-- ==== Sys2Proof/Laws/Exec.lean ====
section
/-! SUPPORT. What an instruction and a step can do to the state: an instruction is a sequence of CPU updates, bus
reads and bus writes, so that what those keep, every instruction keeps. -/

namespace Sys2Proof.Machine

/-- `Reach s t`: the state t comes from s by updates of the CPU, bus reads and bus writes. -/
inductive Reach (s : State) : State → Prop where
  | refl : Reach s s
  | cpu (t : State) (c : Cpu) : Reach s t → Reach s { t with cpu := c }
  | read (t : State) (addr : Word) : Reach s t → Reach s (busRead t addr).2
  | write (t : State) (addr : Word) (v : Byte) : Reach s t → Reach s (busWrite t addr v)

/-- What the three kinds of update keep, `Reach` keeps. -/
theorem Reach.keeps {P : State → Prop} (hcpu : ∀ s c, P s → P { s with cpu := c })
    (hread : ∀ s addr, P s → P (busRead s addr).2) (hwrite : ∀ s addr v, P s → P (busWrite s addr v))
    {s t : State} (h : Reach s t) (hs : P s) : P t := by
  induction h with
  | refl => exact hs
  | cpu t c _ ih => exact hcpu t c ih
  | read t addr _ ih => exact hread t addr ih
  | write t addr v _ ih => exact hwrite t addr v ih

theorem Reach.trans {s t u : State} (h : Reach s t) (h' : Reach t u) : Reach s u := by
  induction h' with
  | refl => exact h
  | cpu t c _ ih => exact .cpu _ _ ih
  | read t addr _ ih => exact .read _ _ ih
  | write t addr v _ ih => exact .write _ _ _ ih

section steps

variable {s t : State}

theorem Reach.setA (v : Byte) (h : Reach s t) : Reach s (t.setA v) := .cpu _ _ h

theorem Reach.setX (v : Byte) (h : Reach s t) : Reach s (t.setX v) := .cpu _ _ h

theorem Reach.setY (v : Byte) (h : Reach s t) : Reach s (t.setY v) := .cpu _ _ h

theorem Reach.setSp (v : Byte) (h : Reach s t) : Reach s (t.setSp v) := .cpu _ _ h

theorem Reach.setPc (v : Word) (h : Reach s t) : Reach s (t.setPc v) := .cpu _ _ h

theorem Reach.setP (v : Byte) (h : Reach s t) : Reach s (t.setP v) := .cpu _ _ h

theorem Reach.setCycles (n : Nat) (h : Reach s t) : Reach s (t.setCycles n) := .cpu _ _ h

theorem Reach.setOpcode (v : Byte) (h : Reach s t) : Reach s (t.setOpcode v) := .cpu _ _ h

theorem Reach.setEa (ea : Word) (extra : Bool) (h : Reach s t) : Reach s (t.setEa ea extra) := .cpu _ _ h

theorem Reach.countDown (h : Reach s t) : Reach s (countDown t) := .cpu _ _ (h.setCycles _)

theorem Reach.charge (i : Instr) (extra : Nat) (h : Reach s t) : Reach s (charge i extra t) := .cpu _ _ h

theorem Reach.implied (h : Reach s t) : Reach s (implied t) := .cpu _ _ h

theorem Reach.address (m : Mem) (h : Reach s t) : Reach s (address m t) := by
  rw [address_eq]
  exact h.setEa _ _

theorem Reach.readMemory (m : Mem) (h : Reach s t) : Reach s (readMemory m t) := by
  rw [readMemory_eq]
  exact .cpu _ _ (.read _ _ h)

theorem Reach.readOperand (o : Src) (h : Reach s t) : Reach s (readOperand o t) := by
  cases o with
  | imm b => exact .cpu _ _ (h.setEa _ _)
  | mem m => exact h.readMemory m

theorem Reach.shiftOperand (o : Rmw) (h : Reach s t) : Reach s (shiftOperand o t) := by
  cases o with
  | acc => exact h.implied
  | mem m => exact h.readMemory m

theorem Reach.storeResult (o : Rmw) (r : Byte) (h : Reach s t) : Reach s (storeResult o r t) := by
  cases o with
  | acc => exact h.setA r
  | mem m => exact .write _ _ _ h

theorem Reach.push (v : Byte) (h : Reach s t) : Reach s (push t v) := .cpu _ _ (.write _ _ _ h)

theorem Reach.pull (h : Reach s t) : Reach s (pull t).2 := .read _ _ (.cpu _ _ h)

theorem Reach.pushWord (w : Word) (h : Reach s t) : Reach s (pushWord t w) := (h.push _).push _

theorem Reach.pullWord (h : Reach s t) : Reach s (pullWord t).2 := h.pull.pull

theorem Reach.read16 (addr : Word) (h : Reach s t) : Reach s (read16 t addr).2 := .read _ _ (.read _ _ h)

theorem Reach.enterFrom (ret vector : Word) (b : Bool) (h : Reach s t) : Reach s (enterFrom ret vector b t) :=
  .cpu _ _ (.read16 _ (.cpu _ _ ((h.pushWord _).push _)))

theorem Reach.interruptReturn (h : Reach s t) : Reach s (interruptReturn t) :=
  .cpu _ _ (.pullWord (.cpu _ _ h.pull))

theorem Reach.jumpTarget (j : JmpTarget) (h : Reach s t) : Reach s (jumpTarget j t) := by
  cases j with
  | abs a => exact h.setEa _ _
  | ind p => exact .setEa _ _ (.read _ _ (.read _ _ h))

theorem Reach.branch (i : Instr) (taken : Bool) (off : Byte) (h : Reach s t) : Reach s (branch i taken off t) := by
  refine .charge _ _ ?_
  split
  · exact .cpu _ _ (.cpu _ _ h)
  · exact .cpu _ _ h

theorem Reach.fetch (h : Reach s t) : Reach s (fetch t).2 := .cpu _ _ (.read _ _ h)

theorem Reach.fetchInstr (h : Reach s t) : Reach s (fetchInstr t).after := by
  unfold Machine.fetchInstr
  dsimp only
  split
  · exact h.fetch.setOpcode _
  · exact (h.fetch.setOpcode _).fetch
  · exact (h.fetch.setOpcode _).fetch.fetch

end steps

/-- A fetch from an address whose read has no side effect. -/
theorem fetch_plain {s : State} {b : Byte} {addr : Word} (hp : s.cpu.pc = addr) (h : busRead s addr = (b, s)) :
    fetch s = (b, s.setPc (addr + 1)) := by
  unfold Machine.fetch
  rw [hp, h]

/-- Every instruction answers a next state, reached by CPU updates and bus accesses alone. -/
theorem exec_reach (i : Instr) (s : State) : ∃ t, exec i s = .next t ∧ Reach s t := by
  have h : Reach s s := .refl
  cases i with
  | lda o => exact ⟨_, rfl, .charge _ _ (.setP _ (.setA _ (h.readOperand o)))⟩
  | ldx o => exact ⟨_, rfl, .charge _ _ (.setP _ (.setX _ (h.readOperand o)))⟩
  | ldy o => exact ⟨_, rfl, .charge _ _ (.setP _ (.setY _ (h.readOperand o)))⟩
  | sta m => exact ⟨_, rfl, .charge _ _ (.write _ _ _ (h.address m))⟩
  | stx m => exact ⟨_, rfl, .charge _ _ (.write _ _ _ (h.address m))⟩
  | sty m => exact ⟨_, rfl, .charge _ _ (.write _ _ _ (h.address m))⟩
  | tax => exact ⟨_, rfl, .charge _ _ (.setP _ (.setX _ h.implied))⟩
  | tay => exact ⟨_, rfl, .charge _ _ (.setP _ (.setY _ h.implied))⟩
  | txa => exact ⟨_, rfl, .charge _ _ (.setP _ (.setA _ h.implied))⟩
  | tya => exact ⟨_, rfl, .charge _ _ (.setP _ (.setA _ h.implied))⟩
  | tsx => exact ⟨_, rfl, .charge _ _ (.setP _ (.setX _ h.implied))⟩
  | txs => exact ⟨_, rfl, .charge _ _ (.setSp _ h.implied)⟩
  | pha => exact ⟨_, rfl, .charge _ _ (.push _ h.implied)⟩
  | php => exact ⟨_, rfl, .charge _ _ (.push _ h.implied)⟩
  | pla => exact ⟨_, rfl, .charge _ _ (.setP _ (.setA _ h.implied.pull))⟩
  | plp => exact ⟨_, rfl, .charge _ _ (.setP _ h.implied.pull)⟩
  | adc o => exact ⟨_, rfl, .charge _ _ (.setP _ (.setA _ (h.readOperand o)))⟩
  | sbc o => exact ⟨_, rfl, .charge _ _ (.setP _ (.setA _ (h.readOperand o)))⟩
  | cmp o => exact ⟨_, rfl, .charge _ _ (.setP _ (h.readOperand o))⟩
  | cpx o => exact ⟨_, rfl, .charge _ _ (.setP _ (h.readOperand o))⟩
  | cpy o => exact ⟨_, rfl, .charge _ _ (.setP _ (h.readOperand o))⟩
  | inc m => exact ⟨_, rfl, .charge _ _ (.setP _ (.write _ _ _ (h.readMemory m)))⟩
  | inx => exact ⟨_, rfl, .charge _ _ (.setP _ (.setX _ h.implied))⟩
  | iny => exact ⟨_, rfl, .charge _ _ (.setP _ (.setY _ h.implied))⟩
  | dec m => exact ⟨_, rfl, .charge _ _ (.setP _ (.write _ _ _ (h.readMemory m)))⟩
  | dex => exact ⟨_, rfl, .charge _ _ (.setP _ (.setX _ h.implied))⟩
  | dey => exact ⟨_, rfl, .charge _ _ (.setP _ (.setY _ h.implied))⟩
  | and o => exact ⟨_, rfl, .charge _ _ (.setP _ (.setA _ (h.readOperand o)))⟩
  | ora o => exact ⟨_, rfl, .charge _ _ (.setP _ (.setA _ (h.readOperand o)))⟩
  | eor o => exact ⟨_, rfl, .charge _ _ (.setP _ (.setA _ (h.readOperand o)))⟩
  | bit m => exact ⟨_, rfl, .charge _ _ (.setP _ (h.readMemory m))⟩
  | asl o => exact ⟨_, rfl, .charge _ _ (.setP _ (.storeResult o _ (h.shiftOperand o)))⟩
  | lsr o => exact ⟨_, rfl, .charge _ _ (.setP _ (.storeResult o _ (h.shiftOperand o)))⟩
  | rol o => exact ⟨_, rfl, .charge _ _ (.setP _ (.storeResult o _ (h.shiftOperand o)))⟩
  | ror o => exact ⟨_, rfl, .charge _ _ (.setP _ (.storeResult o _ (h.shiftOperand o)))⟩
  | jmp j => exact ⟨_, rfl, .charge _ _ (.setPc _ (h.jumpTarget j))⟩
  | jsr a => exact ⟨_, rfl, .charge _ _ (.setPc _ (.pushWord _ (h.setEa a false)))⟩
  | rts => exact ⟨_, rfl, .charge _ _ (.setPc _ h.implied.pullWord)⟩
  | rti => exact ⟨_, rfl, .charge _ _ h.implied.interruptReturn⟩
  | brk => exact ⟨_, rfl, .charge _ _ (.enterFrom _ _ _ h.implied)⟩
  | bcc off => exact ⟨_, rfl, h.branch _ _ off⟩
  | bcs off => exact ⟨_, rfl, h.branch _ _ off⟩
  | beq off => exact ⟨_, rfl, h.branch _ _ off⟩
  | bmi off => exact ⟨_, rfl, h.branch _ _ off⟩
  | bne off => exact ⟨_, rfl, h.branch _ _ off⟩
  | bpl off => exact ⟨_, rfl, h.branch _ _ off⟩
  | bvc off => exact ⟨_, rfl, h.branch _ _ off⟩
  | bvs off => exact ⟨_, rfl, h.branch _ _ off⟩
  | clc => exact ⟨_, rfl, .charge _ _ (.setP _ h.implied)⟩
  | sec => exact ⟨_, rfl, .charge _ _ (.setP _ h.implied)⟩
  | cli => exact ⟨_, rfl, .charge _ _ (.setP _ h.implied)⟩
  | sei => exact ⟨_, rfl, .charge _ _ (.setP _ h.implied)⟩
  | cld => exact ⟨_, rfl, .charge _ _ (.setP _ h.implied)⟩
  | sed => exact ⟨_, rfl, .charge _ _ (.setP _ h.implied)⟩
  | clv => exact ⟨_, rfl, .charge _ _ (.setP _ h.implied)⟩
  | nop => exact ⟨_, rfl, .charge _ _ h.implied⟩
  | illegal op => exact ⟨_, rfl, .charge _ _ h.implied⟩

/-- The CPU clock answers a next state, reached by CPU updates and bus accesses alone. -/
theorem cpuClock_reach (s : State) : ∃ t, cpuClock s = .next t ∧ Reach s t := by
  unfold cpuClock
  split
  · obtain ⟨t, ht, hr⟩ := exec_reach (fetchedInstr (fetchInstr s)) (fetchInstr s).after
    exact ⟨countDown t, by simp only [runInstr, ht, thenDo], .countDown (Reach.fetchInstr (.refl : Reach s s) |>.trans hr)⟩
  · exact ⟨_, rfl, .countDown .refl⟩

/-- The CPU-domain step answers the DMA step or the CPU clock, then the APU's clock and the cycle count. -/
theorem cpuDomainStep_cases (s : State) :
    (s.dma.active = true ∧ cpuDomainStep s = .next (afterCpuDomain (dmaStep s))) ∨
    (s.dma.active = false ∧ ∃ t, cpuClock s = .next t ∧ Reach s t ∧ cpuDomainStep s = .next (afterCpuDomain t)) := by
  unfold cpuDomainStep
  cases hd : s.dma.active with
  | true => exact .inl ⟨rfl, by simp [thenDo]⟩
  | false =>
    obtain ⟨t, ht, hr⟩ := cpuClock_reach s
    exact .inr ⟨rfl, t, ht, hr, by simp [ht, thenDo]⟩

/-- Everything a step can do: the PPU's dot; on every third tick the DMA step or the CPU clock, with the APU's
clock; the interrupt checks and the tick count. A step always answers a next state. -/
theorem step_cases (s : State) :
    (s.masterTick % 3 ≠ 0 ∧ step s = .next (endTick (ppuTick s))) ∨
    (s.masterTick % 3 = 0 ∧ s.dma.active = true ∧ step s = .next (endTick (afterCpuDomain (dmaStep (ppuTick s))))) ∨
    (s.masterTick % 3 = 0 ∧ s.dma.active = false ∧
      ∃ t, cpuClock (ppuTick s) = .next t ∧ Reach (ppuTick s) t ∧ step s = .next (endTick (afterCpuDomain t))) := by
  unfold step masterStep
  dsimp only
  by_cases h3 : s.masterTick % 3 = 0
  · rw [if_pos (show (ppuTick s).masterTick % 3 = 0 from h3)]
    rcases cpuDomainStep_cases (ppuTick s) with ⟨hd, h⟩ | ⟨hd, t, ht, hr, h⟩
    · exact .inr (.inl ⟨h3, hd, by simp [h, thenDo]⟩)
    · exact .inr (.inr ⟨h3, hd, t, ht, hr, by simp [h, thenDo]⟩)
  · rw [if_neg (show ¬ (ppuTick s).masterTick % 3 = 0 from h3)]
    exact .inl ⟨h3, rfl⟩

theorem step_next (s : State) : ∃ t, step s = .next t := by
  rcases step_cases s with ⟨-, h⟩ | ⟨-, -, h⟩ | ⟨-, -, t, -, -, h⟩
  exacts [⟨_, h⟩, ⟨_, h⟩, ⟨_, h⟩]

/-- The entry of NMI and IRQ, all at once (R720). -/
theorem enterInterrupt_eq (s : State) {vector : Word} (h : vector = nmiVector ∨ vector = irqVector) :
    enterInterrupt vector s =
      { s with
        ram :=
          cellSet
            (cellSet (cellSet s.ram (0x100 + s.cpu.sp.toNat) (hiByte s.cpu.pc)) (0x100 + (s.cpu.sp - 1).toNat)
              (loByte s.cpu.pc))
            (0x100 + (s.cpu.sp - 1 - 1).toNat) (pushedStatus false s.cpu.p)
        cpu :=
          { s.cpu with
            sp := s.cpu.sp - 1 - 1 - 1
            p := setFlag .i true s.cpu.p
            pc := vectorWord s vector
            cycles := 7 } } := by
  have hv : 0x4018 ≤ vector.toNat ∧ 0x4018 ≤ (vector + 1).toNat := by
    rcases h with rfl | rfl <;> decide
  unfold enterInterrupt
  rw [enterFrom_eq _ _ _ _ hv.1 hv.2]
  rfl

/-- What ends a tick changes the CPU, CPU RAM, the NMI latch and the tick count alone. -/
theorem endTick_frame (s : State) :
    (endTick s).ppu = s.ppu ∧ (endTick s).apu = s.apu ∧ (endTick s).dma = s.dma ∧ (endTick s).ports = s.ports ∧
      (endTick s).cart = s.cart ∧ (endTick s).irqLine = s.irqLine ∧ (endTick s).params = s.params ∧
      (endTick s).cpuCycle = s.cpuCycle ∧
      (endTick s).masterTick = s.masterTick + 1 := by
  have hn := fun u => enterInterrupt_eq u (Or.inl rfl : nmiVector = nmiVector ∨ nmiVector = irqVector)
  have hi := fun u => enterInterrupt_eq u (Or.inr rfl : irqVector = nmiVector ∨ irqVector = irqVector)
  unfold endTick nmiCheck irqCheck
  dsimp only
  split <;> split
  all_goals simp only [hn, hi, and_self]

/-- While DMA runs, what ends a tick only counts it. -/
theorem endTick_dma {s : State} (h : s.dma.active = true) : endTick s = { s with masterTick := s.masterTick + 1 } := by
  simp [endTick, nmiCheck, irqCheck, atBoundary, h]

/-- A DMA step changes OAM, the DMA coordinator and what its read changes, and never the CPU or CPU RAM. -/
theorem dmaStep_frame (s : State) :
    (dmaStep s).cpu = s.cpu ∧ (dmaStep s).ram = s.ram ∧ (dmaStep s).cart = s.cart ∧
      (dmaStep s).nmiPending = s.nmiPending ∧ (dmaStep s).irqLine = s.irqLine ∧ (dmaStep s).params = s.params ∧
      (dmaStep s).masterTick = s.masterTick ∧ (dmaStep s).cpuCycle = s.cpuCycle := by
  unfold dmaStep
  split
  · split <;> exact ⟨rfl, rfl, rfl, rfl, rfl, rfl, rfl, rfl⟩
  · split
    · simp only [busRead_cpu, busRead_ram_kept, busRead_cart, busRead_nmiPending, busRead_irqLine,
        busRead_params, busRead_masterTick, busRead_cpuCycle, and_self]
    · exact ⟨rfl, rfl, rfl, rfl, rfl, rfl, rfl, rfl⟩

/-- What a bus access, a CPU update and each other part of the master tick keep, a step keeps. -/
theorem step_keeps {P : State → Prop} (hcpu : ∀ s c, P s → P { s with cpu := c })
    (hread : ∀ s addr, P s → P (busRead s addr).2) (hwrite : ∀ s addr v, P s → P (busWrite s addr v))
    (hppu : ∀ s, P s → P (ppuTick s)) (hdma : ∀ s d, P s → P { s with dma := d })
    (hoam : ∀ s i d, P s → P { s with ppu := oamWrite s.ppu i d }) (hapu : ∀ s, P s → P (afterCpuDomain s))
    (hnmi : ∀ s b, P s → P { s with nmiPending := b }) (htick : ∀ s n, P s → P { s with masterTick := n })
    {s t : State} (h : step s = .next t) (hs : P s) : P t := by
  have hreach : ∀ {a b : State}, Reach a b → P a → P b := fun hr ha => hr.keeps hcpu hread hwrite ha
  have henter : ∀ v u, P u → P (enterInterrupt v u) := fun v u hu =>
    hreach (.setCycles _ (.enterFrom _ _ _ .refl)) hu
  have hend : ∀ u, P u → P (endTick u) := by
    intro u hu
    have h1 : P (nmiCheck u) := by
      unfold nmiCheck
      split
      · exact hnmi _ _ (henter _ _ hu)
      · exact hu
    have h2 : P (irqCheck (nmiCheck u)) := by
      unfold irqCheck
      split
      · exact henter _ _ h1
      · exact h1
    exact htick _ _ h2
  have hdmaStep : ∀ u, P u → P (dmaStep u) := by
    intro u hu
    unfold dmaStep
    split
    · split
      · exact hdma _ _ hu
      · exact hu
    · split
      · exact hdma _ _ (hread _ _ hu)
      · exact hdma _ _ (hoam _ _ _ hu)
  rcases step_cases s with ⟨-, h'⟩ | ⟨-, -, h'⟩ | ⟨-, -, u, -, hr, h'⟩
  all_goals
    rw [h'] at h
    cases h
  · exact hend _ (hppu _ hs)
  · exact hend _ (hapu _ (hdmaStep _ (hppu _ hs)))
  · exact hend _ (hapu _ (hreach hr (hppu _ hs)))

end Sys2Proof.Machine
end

WORK TO BE COMPLETED: In restating the data, begin at its first line, reproduce each line word for word, and conclude with the line that contains "bus writes. -/".

RESULT OF THIS EXERCISE:
-- ==== Sys2Proof/Laws/Exec.lean ====
section
/-! SUPPORT. What an instruction and a step can do to the state: an instruction is a sequence of CPU updates, bus
reads and bus writes, so that what those keep, every instruction keeps. -/

namespace Sys2Proof.Machine

/-- `Reach s t`: the state t comes from s by updates of the CPU, bus reads and bus writes. -/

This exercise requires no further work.